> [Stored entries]

↓

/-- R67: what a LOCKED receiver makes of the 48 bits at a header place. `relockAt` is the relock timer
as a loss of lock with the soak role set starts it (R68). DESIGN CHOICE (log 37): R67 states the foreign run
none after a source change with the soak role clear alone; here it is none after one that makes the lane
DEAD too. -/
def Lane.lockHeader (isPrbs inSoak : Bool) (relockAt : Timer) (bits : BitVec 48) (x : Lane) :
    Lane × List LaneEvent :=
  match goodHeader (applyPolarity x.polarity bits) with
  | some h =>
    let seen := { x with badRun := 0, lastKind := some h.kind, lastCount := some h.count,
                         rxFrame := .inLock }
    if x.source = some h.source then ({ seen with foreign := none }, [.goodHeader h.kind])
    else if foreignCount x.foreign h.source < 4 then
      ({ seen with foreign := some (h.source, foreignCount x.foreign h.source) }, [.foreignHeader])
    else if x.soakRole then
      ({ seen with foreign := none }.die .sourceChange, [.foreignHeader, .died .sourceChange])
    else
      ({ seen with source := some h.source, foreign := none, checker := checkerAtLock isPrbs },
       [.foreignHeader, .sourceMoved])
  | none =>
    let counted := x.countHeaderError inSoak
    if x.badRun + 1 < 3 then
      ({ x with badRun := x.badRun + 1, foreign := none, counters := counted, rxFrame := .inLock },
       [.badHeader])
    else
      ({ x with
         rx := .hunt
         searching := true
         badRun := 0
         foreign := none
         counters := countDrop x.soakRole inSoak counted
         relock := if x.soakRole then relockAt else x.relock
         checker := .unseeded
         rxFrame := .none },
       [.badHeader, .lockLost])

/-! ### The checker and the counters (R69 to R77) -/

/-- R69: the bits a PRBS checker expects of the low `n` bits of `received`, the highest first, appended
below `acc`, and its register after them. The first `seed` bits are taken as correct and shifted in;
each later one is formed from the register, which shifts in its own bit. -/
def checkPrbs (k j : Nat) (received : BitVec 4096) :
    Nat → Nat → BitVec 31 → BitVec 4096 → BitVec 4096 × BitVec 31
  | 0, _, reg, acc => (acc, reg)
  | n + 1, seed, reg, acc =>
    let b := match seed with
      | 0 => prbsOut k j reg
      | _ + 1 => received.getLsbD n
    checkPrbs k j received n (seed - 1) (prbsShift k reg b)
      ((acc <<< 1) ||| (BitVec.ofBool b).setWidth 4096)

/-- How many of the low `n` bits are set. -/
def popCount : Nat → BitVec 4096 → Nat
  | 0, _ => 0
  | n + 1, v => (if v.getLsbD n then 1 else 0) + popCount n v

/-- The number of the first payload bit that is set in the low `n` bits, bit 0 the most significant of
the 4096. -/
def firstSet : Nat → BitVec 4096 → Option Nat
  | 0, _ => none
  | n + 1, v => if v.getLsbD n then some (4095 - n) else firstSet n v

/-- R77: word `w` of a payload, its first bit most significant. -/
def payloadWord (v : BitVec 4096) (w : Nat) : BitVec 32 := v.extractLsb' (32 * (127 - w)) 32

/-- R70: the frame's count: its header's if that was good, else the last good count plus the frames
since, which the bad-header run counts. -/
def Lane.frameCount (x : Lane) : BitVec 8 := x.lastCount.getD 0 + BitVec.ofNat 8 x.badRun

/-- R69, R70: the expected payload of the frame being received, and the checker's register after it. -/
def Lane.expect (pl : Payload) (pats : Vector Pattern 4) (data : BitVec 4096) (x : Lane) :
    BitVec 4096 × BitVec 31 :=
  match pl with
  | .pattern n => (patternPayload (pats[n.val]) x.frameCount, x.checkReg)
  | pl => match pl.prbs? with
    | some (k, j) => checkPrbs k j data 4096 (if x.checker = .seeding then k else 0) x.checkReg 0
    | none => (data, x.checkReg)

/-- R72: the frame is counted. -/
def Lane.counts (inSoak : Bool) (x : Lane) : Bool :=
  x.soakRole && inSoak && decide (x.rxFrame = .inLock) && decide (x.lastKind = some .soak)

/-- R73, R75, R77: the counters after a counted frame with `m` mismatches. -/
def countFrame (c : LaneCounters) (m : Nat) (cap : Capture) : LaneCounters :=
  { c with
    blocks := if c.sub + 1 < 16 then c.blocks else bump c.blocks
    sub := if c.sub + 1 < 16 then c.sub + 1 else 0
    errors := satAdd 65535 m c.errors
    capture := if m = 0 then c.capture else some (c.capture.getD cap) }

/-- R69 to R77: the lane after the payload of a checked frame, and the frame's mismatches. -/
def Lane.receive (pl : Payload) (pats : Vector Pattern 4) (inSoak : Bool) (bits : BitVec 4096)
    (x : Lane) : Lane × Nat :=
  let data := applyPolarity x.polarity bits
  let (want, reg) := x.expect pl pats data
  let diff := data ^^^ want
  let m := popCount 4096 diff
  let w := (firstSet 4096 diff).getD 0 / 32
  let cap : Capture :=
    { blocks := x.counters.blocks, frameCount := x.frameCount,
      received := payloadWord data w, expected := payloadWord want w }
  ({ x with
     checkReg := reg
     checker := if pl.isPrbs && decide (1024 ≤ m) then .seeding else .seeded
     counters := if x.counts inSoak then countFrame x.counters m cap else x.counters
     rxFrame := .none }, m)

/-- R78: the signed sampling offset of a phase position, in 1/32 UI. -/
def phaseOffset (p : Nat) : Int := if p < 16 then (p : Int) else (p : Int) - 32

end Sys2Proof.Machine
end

↑

> [Activity]
Your answer should be a single number: how many lines in the preceding entries contain "some".

> [Finished task]
9